-------- RECORDS PROVIDED --------

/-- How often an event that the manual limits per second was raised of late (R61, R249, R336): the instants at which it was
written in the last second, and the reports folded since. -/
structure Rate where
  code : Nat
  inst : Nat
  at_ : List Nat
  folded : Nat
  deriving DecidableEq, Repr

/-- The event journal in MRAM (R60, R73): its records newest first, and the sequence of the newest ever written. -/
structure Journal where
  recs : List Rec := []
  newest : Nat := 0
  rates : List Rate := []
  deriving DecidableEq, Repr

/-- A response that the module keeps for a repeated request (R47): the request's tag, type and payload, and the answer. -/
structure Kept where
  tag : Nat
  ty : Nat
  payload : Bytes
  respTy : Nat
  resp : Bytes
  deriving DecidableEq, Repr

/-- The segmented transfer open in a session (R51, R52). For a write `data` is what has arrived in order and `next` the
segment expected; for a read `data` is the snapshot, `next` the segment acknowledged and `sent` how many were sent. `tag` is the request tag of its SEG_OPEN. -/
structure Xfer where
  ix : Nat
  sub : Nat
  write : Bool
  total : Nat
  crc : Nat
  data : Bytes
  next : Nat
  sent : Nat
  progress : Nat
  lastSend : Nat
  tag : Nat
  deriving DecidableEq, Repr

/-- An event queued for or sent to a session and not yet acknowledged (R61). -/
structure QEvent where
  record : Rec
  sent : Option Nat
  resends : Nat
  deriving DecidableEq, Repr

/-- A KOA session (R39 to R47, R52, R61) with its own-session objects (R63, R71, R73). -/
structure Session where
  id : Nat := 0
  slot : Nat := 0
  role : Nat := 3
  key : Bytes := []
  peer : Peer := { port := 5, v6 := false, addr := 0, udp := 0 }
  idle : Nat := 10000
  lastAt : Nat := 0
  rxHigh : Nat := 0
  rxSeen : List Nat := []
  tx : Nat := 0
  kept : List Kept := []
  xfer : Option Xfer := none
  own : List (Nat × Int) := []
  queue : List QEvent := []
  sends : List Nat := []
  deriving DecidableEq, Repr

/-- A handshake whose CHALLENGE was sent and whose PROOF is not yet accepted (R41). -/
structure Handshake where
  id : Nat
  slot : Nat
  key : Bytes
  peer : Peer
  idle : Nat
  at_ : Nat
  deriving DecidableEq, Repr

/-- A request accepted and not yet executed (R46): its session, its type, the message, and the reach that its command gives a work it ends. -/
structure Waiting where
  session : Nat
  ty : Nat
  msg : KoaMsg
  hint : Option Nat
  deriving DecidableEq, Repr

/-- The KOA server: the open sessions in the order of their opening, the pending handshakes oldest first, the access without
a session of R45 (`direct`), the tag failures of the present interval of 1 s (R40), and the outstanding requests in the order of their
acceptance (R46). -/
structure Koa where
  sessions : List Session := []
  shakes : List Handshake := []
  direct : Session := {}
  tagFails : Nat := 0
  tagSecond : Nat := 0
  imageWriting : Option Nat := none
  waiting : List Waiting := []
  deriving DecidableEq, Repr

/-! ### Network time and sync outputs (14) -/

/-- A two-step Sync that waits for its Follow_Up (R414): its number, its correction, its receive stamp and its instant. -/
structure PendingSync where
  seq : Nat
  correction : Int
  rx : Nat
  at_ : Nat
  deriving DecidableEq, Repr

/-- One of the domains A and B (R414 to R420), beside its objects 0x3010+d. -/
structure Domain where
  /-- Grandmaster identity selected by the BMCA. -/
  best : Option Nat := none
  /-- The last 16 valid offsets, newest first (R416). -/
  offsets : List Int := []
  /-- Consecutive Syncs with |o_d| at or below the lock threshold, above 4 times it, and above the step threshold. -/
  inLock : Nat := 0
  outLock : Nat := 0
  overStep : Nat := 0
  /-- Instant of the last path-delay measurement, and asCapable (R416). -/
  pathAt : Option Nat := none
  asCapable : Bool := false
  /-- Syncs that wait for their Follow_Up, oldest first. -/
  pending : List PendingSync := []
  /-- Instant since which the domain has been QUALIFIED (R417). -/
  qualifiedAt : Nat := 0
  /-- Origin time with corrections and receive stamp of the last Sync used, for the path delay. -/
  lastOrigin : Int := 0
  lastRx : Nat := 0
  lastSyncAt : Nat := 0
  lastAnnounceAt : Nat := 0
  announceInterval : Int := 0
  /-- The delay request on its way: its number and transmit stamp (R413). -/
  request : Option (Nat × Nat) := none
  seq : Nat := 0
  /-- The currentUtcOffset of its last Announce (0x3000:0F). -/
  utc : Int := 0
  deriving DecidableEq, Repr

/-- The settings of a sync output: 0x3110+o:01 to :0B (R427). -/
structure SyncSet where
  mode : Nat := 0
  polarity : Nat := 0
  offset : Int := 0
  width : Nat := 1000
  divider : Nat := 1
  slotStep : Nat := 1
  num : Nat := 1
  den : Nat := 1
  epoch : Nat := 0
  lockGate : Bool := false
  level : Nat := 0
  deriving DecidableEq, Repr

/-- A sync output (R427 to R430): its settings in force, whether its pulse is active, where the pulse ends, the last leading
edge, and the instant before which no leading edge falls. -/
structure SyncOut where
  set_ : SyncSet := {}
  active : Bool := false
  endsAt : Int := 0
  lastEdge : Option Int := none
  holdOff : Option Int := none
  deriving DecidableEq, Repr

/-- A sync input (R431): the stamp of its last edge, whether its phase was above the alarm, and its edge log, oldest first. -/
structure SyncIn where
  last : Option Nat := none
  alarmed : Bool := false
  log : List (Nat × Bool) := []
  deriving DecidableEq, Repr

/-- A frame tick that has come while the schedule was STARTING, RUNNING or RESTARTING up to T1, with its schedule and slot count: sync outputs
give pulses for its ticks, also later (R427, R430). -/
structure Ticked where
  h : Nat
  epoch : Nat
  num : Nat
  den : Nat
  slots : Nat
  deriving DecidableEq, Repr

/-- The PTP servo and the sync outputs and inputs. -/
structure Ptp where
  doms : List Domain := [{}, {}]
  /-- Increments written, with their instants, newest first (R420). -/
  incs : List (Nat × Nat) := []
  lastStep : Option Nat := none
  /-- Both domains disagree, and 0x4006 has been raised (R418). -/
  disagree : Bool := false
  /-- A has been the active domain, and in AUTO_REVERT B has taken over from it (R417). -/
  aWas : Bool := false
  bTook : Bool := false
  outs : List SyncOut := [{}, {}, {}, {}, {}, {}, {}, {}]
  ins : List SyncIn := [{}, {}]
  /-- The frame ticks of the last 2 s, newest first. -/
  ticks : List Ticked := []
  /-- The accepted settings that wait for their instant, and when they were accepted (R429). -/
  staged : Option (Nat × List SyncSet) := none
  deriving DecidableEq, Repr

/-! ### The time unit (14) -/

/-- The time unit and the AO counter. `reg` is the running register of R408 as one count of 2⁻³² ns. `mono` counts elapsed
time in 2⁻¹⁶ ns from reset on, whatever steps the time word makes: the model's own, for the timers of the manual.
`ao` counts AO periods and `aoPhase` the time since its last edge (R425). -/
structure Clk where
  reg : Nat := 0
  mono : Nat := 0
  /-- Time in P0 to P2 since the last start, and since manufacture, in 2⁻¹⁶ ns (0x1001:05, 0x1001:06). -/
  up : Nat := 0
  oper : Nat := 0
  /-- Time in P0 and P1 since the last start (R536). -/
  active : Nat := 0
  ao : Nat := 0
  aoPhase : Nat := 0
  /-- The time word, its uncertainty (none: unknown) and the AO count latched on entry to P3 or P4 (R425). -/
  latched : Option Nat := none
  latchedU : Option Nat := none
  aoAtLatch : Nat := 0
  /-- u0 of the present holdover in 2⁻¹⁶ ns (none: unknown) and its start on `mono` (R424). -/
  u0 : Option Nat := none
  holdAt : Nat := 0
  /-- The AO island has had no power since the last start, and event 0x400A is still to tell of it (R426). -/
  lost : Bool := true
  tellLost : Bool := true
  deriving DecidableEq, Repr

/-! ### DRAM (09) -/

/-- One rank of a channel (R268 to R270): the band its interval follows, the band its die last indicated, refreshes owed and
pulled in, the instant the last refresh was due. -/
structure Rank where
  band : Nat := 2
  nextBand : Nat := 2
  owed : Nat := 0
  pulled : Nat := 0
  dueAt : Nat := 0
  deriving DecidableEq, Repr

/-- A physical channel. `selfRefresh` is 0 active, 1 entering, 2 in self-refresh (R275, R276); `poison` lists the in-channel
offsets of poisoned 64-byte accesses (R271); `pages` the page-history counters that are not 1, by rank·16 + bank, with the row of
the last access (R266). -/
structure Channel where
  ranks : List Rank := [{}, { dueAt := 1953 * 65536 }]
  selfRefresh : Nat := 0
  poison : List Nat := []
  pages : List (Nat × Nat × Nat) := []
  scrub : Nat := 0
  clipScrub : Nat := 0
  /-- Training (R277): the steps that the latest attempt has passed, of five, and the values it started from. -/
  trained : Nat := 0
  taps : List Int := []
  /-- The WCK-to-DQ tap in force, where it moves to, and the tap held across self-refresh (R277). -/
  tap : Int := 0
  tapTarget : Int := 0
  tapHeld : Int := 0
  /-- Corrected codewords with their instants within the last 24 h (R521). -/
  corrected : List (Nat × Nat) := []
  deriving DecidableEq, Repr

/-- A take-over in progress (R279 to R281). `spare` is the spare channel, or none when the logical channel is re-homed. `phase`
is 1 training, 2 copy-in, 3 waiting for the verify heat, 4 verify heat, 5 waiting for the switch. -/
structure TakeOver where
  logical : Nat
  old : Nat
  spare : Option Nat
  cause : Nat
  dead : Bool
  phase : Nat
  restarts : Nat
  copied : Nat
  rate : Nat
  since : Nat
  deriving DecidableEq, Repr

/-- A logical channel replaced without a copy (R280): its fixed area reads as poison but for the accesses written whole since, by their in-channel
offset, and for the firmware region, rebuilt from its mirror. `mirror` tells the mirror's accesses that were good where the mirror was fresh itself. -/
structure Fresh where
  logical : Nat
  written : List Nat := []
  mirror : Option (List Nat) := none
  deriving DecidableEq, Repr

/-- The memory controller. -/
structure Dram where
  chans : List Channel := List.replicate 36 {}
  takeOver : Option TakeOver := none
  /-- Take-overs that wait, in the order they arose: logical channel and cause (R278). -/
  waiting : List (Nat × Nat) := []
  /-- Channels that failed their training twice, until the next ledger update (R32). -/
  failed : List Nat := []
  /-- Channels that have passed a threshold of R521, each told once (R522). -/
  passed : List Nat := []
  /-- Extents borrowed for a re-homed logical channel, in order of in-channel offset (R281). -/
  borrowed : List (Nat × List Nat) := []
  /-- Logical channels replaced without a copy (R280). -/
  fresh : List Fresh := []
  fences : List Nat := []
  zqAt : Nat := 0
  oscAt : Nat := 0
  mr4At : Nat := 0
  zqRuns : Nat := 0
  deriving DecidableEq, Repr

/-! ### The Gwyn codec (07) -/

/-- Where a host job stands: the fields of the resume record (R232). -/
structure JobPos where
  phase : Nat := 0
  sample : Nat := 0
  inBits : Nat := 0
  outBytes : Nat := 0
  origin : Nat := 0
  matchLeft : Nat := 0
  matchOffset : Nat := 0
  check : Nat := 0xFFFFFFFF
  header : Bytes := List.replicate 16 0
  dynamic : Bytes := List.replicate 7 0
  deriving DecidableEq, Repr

--------

EXERCISE BRIEF:
Please return the lines above exactly, from the first one down to the line with "ever written. -/", and stop after that line.

SOLUTION FOR THIS PROBLEM:
/-- How often an event that the manual limits per second was raised of late (R61, R249, R336): the instants at which it was
written in the last second, and the reports folded since. -/
structure Rate where
  code : Nat
  inst : Nat
  at_ : List Nat
  folded : Nat
  deriving DecidableEq, Repr

/-- The event journal in MRAM (R60, R73): its records newest first, and the sequence of the newest ever written. -/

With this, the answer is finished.